◆ YOUR INSTRUCTIONS ◆
For the data below, give again exactly the lines from the one containing "n).ws, w.1 ≠ s.cur) →" through the one containing "c.waits s.us .served", both ends included, and no others.

Records from a data collection:

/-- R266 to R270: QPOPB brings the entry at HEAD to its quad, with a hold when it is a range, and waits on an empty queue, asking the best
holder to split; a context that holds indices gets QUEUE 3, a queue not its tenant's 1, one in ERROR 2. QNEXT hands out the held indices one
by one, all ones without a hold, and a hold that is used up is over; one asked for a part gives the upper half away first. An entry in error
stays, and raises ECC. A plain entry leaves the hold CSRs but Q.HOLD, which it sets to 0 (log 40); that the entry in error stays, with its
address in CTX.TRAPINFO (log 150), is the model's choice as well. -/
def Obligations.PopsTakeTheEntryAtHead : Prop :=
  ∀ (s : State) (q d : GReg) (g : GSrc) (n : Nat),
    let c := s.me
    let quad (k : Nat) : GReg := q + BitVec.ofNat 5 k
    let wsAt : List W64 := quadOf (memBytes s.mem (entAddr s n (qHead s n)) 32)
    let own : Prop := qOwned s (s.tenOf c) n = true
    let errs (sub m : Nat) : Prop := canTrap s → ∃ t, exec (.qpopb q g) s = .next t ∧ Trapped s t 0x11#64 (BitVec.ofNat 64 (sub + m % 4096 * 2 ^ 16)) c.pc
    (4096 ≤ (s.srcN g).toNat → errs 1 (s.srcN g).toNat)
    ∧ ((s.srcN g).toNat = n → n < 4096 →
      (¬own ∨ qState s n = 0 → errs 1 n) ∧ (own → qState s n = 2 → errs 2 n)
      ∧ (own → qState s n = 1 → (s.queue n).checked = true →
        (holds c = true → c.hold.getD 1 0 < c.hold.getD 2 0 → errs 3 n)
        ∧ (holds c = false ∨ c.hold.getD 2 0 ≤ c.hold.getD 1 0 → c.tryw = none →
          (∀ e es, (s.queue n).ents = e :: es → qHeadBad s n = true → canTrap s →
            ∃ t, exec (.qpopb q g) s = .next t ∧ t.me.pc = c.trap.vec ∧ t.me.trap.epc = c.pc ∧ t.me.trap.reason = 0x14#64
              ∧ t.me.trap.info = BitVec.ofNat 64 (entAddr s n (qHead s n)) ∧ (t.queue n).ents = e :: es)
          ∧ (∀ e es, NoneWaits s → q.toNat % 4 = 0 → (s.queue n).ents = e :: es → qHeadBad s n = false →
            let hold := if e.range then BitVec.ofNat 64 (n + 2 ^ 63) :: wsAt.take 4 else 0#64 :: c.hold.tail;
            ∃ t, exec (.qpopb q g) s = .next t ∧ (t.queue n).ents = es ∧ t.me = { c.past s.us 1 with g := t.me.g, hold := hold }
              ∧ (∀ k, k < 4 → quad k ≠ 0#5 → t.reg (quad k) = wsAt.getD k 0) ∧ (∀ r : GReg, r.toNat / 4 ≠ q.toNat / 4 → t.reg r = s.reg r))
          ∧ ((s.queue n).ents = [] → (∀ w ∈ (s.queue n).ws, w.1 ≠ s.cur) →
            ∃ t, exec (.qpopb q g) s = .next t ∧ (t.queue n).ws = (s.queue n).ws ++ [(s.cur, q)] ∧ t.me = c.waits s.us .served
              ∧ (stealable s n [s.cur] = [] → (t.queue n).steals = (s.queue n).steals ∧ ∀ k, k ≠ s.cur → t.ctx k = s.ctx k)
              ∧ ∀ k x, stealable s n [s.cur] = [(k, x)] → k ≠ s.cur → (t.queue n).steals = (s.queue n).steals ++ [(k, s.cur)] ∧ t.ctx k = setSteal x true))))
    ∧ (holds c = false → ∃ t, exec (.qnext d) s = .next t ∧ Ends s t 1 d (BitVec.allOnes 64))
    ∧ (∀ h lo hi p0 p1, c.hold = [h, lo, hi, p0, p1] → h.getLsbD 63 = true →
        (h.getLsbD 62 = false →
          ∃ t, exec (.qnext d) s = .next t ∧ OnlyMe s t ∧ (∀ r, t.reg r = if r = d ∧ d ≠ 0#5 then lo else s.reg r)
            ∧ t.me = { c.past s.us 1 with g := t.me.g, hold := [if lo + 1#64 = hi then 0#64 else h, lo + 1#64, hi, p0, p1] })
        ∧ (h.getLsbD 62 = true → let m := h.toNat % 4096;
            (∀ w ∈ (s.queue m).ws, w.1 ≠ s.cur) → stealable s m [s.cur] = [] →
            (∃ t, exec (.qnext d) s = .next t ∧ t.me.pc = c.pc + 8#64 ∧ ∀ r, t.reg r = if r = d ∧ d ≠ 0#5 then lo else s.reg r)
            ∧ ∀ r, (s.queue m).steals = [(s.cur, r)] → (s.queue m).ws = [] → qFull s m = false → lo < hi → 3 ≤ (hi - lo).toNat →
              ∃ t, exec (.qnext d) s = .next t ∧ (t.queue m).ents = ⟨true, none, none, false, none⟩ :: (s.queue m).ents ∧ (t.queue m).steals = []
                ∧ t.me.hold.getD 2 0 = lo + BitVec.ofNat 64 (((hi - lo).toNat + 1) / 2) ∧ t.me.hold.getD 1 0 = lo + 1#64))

◆ PROBLEM SOLUTION ◆
          ∧ ((s.queue n).ents = [] → (∀ w ∈ (s.queue n).ws, w.1 ≠ s.cur) →
            ∃ t, exec (.qpopb q g) s = .next t ∧ (t.queue n).ws = (s.queue n).ws ++ [(s.cur, q)] ∧ t.me = c.waits s.us .served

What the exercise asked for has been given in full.